Während der Überfälle auf christliche Gemeinden im gemischt muslimisch
christlichen Bundesstaat Plateau wurden in knapp zwei Jahren fast 2000 Menschen
getötet und 269 Kirchen niedergebrannt. Es handelt sich um einen schlimmen, doch
unbekannten Religionskrieg.
In einigen Kirchen, die eine Delegation der Hilfsorganisation Open Doors
Deutschland besuchte, war nicht Platz genug für alle Witwen, deren Männer bei
Überfällen ermordet wurden. Eine der Frauen ist Rahab, Witwe eines Pfarrers, Sie
ist mit ihren Kindern geflohen und erzählt, dass in ihrem Dorf während des
Gottesdienstes Gewehrsalven zu hören waren. Rahab verlor ihren Mann und einen
Sohn, dem alle Gliedmaßen abgetrennt wurden, Kirche und Hütten wurden in zwei
Stunden dem Erdboden gleichgemacht.
Die Geschichten der anderen Witwen stehen sich in ihrer Grausamkeit in nichts
nach. Sie belegen den Fanatismus muslimischer Rebellen und ihrer Drahtzieher.
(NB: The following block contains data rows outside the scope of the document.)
@[simp] theorem allocate_waiter (rule : AllocRule) (num size : Nat) (rb : Ring) :
    (rb.allocate rule num size).waiter = rb.waiter := rfl

@[simp] theorem clear_waiter (rb : Ring) : rb.clear.waiter = rb.waiter := rfl

theorem reallocRing_calls (c : Chan) (d : Dir) (num size : Nat) (s : State) :
    (reallocRing c d num size s).calls = (wake c d s).calls := by
  rw [reallocRing, wake_calls, wake_calls, ring_with_mem, modRing_ring_same]
  simp

theorem resetFinish_calls (c : Chan) (s : State) : (resetFinish c s).calls = (wake c .rx (wake c .tx s)).calls := by
  simp [resetFinish, wake_calls]
  rfl

theorem runTwoStep_calls (ts : TwoStep) (s : State) : (runTwoStep ts s).calls = (ts.wakes s).calls := by
  cases ts with
  | size c d v => exact reallocRing_calls ..
  | num c d v => exact reallocRing_calls ..
  | channel c => exact resetFinish_calls ..
  | device => simp [runTwoStep, resetFinish_calls, TwoStep.wakes, wake_calls, wake_chan, resetFinish_chan]

theorem wakes_frame (ts : TwoStep) (s : State) :
    (ts.wakes s).dev = s.dev ∧ (ts.wakes s).mem = s.mem ∧ (ts.wakes s).key = s.key ∧ (ts.wakes s).irqLog = s.irqLog ∧
    (ts.wakes s).params = s.params := by
  cases ts <;> simp [TwoStep.wakes]

theorem runTwoStep_frame (ts : TwoStep) (s : State) :
    (runTwoStep ts s).dev = s.dev ∧ (runTwoStep ts s).key = s.key ∧ (runTwoStep ts s).irqLog = s.irqLog ∧
    (runTwoStep ts s).params = s.params ∧ (Memory.wf s.mem = true → Memory.wf (runTwoStep ts s).mem = true) := by
  cases ts with
  | size c d v =>
    exact ⟨by simp [runTwoStep, reallocRing], by simp [runTwoStep, reallocRing], by simp [runTwoStep, reallocRing],
      by simp [runTwoStep, reallocRing], fun h => by simpa [runTwoStep, reallocRing] using releaseRing_wf h c d⟩
  | num c d v =>
    exact ⟨by simp [runTwoStep, reallocRing], by simp [runTwoStep, reallocRing], by simp [runTwoStep, reallocRing],
      by simp [runTwoStep, reallocRing], fun h => by simpa [runTwoStep, reallocRing] using releaseRing_wf h c d⟩
  | channel c => simp [runTwoStep, resetFinish]
  | device => simp [runTwoStep, resetFinish]

/-- `CONT` answers a next state only for a `Mid` thread whose words ask for a second step, outside an interrupt; it is
that second step, the thread's return to `Idle` and the response (10_state.md R51). -/
theorem execCont_next {tid : Tid} {s t : State} (h : execCont tid s = .next t) :
    s.dev.inIsr = false ∧ ∃ cw w1 ts, callOf s.calls tid = some (.mid cw w1) ∧ midStep cw w1 = some ts ∧
      t = respond tid 0 (twoStepResult ts s) []
        { runTwoStep ts s with calls := dropCall (runTwoStep ts s).calls tid } := by
  unfold execCont at h
  split at h
  · cases h
  · next hi =>
    split at h
    · next cw w1 hcall =>
      split at h
      · next ts hmid => exact ⟨by simpa using hi, cw, w1, ts, hcall, hmid, (Host.Outcome.next.inj h).symm⟩
      · cases h
    · cases h
    · cases h

theorem moves_execCont {tid : Tid} {s t : State} (h : execCont tid s = .next t) : Moves s t := by
  obtain ⟨-, cw, w1, ts, hcall, hmid, rfl⟩ := execCont_next h
  obtain ⟨hdev, hkey, hlog, hparams, hmem⟩ := runTwoStep_frame ts s
  obtain ⟨wdev, wmem, wkey, wlog, wparams⟩ := wakes_frame ts s
  refine ((moves_wakes ts s).tail (.renew tid cw w1 ts (callOf_wakes_mid hcall) hmid)).tail (.quiet ?frame ?chan)
  case frame =>
    refine ⟨?_, hparams.trans wparams.symm, hlog.trans wlog.symm, ?_, ?_, ?_, .inl (hkey.trans wkey.symm)⟩
    · exact congrArg (dropCall · tid) (runTwoStep_calls ts s)
    · exact congrArg Dev.irqCount (hdev.trans wdev.symm)
    · rw [wmem]; exact hmem
    · rw [wdev]; exact fun hi => (congrArg Dev.inIsr hdev).trans hi
  case chan =>
    intro c
    rw [respond_chan, chan_with_calls, runTwoStep_chan, wparams]
    cases c <;> rfl

/-! ## The wait events, an illegal word -/

theorem moves_leave {tid : Tid} {b : Blocked} {s : State} (h : callOf s.calls tid = some (.blocked b)) :
    Moves s (leave tid b s) := .single (.leave tid b h)

theorem moves_execResume {tid : Tid} {s t : State} (h : execResume tid s = .next t) : Moves s t := by
  obtain ⟨-, b, hb, h⟩ := asBlocked_eq_next.mp h
  have hidle : callOf (leave tid b s).calls tid = none := by simp
  refine (moves_leave hb).trans ?_
  split at h
  · exact moves_runWrite hidle h
  · exact moves_runRead hidle h

theorem moves_execTimeout {tid : Tid} {s t : State} (h : execTimeout tid s = .next t) : Moves s t := by
  obtain ⟨-, b, hb, h⟩ := asBlocked_eq_next.mp h
  split at h
  · exact (moves_leave hb).trans (moves_fail h)
  · cases h

theorem moves_execAbort {tid : Tid} {s t : State} (h : execAbort tid s = .next t) : Moves s t := by
  obtain ⟨-, b, hb, h⟩ := asBlocked_eq_next.mp h
  exact (moves_leave hb).trans (moves_fail h)

theorem moves_execIllegal {tid : Tid} {s t : State} (h : execIllegal tid s = .next t) : Moves s t :=
  moves_fail (asCommand_eq_next.mp h).2

/-! ## Every instruction, and the step -/

/-- A host command or a wait event is a sequence of moves. -/
theorem moves_of_exec_command {i : Instr} {s t : State} (hi : isInterrupt i = false) (h : exec i s = .next t) :
    Moves s t := by
  cases i with
  | write tid c payload =>
    obtain ⟨hen, h⟩ := asCommand_eq_next.mp h
    exact moves_runWrite (commandEnabled_iff.mp hen).2.2 h
  | read tid c maxLen =>
    obtain ⟨hen, h⟩ := asCommand_eq_next.mp h
    exact moves_runRead (commandEnabled_iff.mp hen).2.2 h
  | cfgMode tid c v => exact moves_execCfgMode h
  | cfgTxSize tid c v => exact moves_realloc (fun _ _ => rfl) (midStep_realloc c v).1 rfl h
  | cfgTxNum tid c v => exact moves_realloc (fun _ _ => rfl) (midStep_realloc c v).2.1 rfl h
  | cfgRxSize tid c v => exact moves_realloc (fun _ _ => rfl) (midStep_realloc c v).2.2.1 rfl h
  | cfgRxNum tid c v => exact moves_realloc (fun _ _ => rfl) (midStep_realloc c v).2.2.2 rfl h
  | cfgRdTmo tid c v => exact moves_store (legal := fun _ => legalTimeout v) (fun hl => .rdTimeout _ v hl) h
  | cfgWrTmo tid c v => exact moves_store (legal := fun _ => legalTimeout v) (fun hl => .wrTimeout _ v hl) h
  | cfgWMark tid c v =>
    exact moves_store (legal := fun _ => legalWatermark v) (fun hl => .watermark _ _ (of_decide_eq_true hl)) h
  | cfgRxEn tid c v => exact moves_execCfgRxEn h
  | cfgTxEn tid c v => exact moves_execCfgTxEn h
  | cfgIrqEn tid c v => exact moves_execCfgIrqEn h
  | cfgGIrqEn tid c v => exact moves_execCfgGIrqEn h
  | notifyInstall tid c handle =>
    exact moves_store (legal := fun s => (s.chan c).sigHandle.isNone) (fun _ => .handle _ (some handle)) h
  | notifyRemove tid c =>
    exact moves_store (legal := fun s => (s.chan c).sigHandle.isSome) (fun _ => .handle _ none) h
  | resetChannel tid c => exact moves_execResetChannel h
  | resetDevice tid c => exact moves_execResetDevice h
  | cont tid => exact moves_execCont h
  | resume tid => exact moves_execResume h
  | timeout tid => exact moves_execTimeout h
  | abort tid => exact moves_execAbort h
  | svcRxSync | svcRxAsync | svcTxSync | svcTxAsync | svcExt | irq => cases hi

/-- A service inside the interrupt context, in its mode, is a sequence of moves. -/
theorem moves_of_exec_service {i : Instr} {s t : State} (hi : isInterrupt i = true) (hirq : i ≠ .irq)
    (h : exec i s = .next t) : Moves s t := by
  cases i with
  | svcRxSync c tx ext =>
    obtain ⟨hin, hm, h⟩ := asService_eq_next.mp h
    exact moves_rxSyncLoop (by cases tx <;> cases ext <;> rfl) (by cases tx <;> cases ext <;> rfl) hin hm h
  | svcRxAsync c tx ext =>
    obtain ⟨hin, hm, h⟩ := asService_eq_next.mp h
    exact moves_rxAsyncLoop (by cases tx <;> cases ext <;> rfl) (by cases tx <;> cases ext <;> rfl) hin hm h
  | svcTxSync c ext =>
    obtain ⟨-, hm, h⟩ := asService_eq_next.mp h
    exact moves_txSyncService hm h
  | svcTxAsync c ext =>
    obtain ⟨-, hm, h⟩ := asService_eq_next.mp h
    exact moves_txAsyncService hm h
  | svcExt c async =>
    obtain ⟨-, -, h⟩ := asService_eq_next.mp h
    exact moves_extService h
  | irq => exact absurd rfl hirq
  | _ => cases hi

theorem moves_of_exec_other {i : Instr} {s t : State} (hirq : i ≠ .irq) (h : exec i s = .next t) : Moves s t := by
  cases hi : isInterrupt i with
  | true => exact moves_of_exec_service hi hirq h
  | false => exact moves_of_exec_command hi h

/-- The moves of an `IRQ` that ends its interrupt, up to `EndInterrupt`, only touch the port and enter the context. -/
theorem moves_of_exec {i : Instr} {s t : State} (hirq : i = .irq → s.key = none) (h : exec i s = .next t) :
    Moves s t ∨ ∃ u, Moves s u ∧ u.key = none ∧ t = endInterrupt u := by
  by_cases he : i = .irq
  · subst he
    obtain hm | rfl := moves_execIrq (hirq rfl) h
    · exact .inl hm
    · refine .inr ⟨_, ?_, by simpa using hirq rfl, rfl⟩
      exact ((moves_enterInterrupt s).trans (moves_regRead ..)).trans (moves_regRead ..)
  · exact .inl (moves_of_exec_other he h)

/-- A key in progress never selects `IRQ`. -/
theorem decodeKey_ne_irq (c : Chan) (dk : BitVec 4) : decodeKey c dk ≠ .ok .irq := by
  unfold decodeKey
  split <;> nofun

/-- What runs `IRQ` has no service in progress. -/
theorem key_of_fetch_irq {s : State} (h : fetch s = .run .irq) : s.key = none := by
  unfold fetch at h
  split at h
  · next k _ =>
    split at h
    · next hi => cases h; exact absurd hi (decodeKey_ne_irq _ _)
    · cases h
  · assumption

theorem moves_advance (s : State) : Moves s (advance s) := by
  unfold advance
  split
  · exact .refl
  · split
    · exact .refl
    · refine moves_quiet ?_ fun c => chan_with_schedule s c _
      exact .of_eq rfl rfl rfl rfl rfl rfl rfl

theorem advance_key (s : State) : (advance s).key = s.key := by
  unfold advance
  split
  · rfl
  · split <;> rfl

/-- Every step is a sequence of moves, and the step that ends an interrupt has `EndInterrupt` after it. -/
theorem moves_of_step {s t : State} (h : step s = .next t) :
    Moves s t ∨ ∃ u, Moves s u ∧ u.key = none ∧ t = endInterrupt u := by
  have hadv := moves_advance s
  unfold step at h
  split at h
  · cases h; exact .inl .refl
  · next i hf =>
    have hirq : i = .irq → (advance s).key = none := by
      rintro rfl
      rw [advance_key]
      exact key_of_fetch_irq hf
    obtain hm | ⟨u, hm, hk, ht⟩ := moves_of_exec hirq h
    · exact .inl (hadv.trans hm)
    · exact .inr ⟨u, hadv.trans hm, hk, ht⟩
  · exact .inl (hadv.trans (moves_execIllegal h))
  · cases h
  · next c e _ =>
    unfold injectEvent at h
    split at h
    · cases h
      refine .inl (hadv.tail (.quiet ?_ fun c => chan_with_oracle _ c _))
      exact .of_eq rfl rfl rfl rfl rfl rfl rfl
    · cases h

/-- What each move keeps and the end of an interrupt keeps, every step keeps. -/
theorem step_keeps {P : State → Prop} (hmove : ∀ {s t}, Move s t → P s → P t)
    (hend : ∀ s, s.key = none → P s → P (endInterrupt s)) {s t : State} (hs : P s) (h : step s = .next t) : P t := by
  have hmoves : ∀ {u}, Moves s u → P u := by
    intro u hu
    induction hu with
    | refl => exact hs
    | tail _ hm ih => exact hmove hm ih
  obtain hm | ⟨u, hm, hk, rfl⟩ := moves_of_step h
  · exact hmoves hm
  · exact hend u hk (hmoves hm)

end Sys2Proof.Machine
end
Gut ausgerüstete Krieger umzingeln ein Dorf, töten die Männer und brennen alles
nieder. Frauen und Kinder müssen ansehen, wie ihre Männer und Väter massakriert
werden.
Nigeria ist ein religiöses Pulverfass, das jederzeit vollends in die Luft gehen
kann. Christen und Muslime stellen je rund 45 Prozent der Bevölkerung. Der
Norden ist islamisch dominiert, im Süden sind die Christen vorherrschend. Der
Plateau Staat im Zentrum des westafrikanischen Landes ist als "Auge im Sturm"
Schauplatz eines von der Welt kaum beachteten Religionskrieges. Muslimische
Geistliche wollen das ganze Land unter Kontrolle der Scharia (des islamischen
Gesetztes) bringen. 13 der 36 Bundesstaaten haben es bereits ausgerufen. An
gesellschaftlichen Schaltstellen, an Universitäten und in den Medien sitzen
Muslime, die mit antichristlichen Parolen die Lage anheizen.
Im Plateau Staat wird das gezielte Vorgehen der Muslime deutlich. Obgleich hier
über 90 Prozent der Bevölkerung Christen sind, versuchen sie, die Herrschaft
über diesen Staat zu gewinnen. "Zuerst dachten wir, dass sie mit uns friedlich
zusammenleben wollten", sagt uns ein Vertreter der Christlichen Gemeinschaft von
Nigeria. "Dann fingen sie an, uns zu bekämpfen." Söldner aus den Nachbarstaaten
Tschad und Niger lassen sich für dieses blutige Handwerk bezahlen.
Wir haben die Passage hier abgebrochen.